Parfois une justification est donnée sous la forme « rule 10 » mais pour connaître l’axiome utilisé, il faut une liste de ceux-ci, on l’obtient en cliquant sur « Lemmas » en haut de la fenêtre, ce qui donne cet affichage :


Quoique juste, la démonstration ci-dessus demande à être comparée avec celle d’un élève (de Seconde), que voici :

On cherche à prouver que [AN], [BM] et (PO) sont les hauteurs du triangle ABP. ABM et ABN sont inscrits dans un cercle de Thalès. Le théorème de Thalès selon les Allemands et Anglo-saxons énonce : « un angle inscrit dans un demi-cercle est droit ». En conséquence, [BM] est perpendiculaire à [AP) et [AN] est perpendiculaire à [BP). Ainsi, O est l’intersection de [AN] et [BM], et par conséquent l’orthocentre, car l’on sait désormais que [AN] et [MB] sont des hauteurs. La droite (OP) passe par P (sommet du triangle) et O (orthocentre). De ce fait, l’on peut affirmer que (OP) est une hauteur du triangle ABP et donc, dans le même principe, affirmer que (OP) est perpendiculaire à [AB].

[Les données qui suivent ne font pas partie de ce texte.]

theorem State.enterServe_evolves {s t : State} {a1 : Nat} (h : Evolves s t) :
    Evolves s (State.enterServe t a1) := by
  unfold State.enterServe
  repeat' first
    | with_reducible assumption
    | with_reducible refine State.wr_evolves ?_
    | with_reducible refine State.commit_evolves ?_
    | with_reducible refine State.modMf_evolves ?_
    | with_reducible refine State.setMode_evolves ?_
    | with_reducible refine State.retargetAll_evolves ?_
    | with_reducible refine State.forwardHeld_evolves ?_
    | (extract_lets +onlyGivenNames x; clear_value (hx : x = _); with_reducible refine Evolves.cut s hx ?_ (fun _ => ?_))
    | (extract_lets +onlyGivenNames x; clear_value (hx : x = _); with_reducible refine EvolvesFst.cut s hx ?_ (fun _ => ?_))
    | (extract_lets +onlyGivenNames x; with_reducible refine Evolves.local_fun x ?_; subst x; beta_reduce)
    | (extract_lets +onlyGivenNames x; clear_value (hx : x = _))
    | extract_lets +onlyGivenNames x
    | with_reducible refine Evolves.ite ?_ ?_
    | with_reducible refine Evolves.foldl (fun _ _ _ => ?_) ?_
    | with_reducible refine EvolvesFst.foldl (fun _ _ _ => ?_) ?_
    | split
    | refine Evolves.of_pair (by with_reducible assumption) ?_
    | refine Evolves.of_some (by with_reducible assumption) ?_
    | fail_if_no_progress with_reducible refine Evolves.other ?_
    | with_reducible refine Evolves.fields (by with_reducible assumption)
    | refine Evolves.fields (h := ?_)
    | fail

theorem State.shutdownDma_evolves {s t : State} (h : Evolves s t) :
    Evolves s (State.shutdownDma t) := by
  unfold State.shutdownDma
  repeat' first
    | with_reducible assumption
    | with_reducible refine State.wr_evolves ?_
    | (extract_lets +onlyGivenNames x; clear_value (hx : x = _); with_reducible refine Evolves.cut s hx ?_ (fun _ => ?_))
    | (extract_lets +onlyGivenNames x; clear_value (hx : x = _); with_reducible refine EvolvesFst.cut s hx ?_ (fun _ => ?_))
    | (extract_lets +onlyGivenNames x; with_reducible refine Evolves.local_fun x ?_; subst x; beta_reduce)
    | (extract_lets +onlyGivenNames x; clear_value (hx : x = _))
    | extract_lets +onlyGivenNames x
    | with_reducible refine Evolves.ite ?_ ?_
    | with_reducible refine Evolves.foldl (fun _ _ _ => ?_) ?_
    | with_reducible refine EvolvesFst.foldl (fun _ _ _ => ?_) ?_
    | split
    | refine Evolves.of_pair (by with_reducible assumption) ?_
    | refine Evolves.of_some (by with_reducible assumption) ?_
    | fail_if_no_progress with_reducible refine Evolves.other ?_
    | with_reducible refine Evolves.fields (by with_reducible assumption)
    | refine Evolves.fields (h := ?_)
    | fail

theorem State.closeHosts_evolves {s t : State} (h : Evolves s t) :
    Evolves s (State.closeHosts t) := by
  unfold State.closeHosts
  repeat' first
    | with_reducible assumption
    | with_reducible refine State.shutdownDma_evolves ?_
    | with_reducible refine State.modAon_evolves ?_
    | (extract_lets +onlyGivenNames x; clear_value (hx : x = _); with_reducible refine Evolves.cut s hx ?_ (fun _ => ?_))
    | (extract_lets +onlyGivenNames x; with_reducible refine Evolves.local_fun x ?_; subst x; beta_reduce)
    | (extract_lets +onlyGivenNames x; clear_value (hx : x = _))
    | extract_lets +onlyGivenNames x
    | with_reducible refine Evolves.ite ?_ ?_
    | refine Evolves.of_pair (by with_reducible assumption) ?_
    | refine Evolves.of_some (by with_reducible assumption) ?_
    | fail_if_no_progress with_reducible refine Evolves.other ?_
    | with_reducible refine Evolves.fields (by with_reducible assumption)
    | refine Evolves.fields (h := ?_)
    | fail

theorem State.drainStep_evolves {s t : State} (h : Evolves s t) :
    Evolves s (State.drainStep t) := by
  unfold State.drainStep
  repeat' first
    | with_reducible assumption
    | with_reducible refine State.modAon_evolves ?_
    | with_reducible refine State.emit_evolves ?_
    | (extract_lets +onlyGivenNames x; clear_value (hx : x = _); with_reducible refine Evolves.cut s hx ?_ (fun _ => ?_))
    | (extract_lets +onlyGivenNames x; clear_value (hx : x = _); with_reducible refine EvolvesFst.cut s hx ?_ (fun _ => ?_))
    | (extract_lets +onlyGivenNames x; with_reducible refine Evolves.local_fun x ?_; subst x; beta_reduce)
    | (extract_lets +onlyGivenNames x; clear_value (hx : x = _))
    | extract_lets +onlyGivenNames x
    | with_reducible refine Evolves.ite ?_ ?_
    | split
    | refine Evolves.of_pair (by with_reducible assumption) ?_
    | refine Evolves.of_some (by with_reducible assumption) ?_
    | fail_if_no_progress with_reducible refine Evolves.other ?_
    | with_reducible refine Evolves.fields (by with_reducible assumption)
    | refine Evolves.fields (h := ?_)
    | fail

end Sys2Proof.Machine
end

C’est quand même mieux, non ? En fait la propriété « droites concourantes » ne semble pas exister sous Gex, comme le montre l’onglet suivant.

Centre de gravité

Gex peut-il démontrer des propriétés aussi classiques que la concourance des droites remarquables du triangle ? Pour le savoir, on doit construire deux de ces droites, puis leur intersection, et enfin montrer que la troisième droite remarquable passe aussi par ce point. En effet, si Gex ne sait pas démontrer que trois droites sont concourantes, il sait démontrer que trois points sont alignés.

Voici donc la construction, exportée par Gex en une figure animée :

Il s’agit de prouver que A, G et E sont alignés, G ayant bien entendu été défini comme intersection des médianes (BF) et (AE).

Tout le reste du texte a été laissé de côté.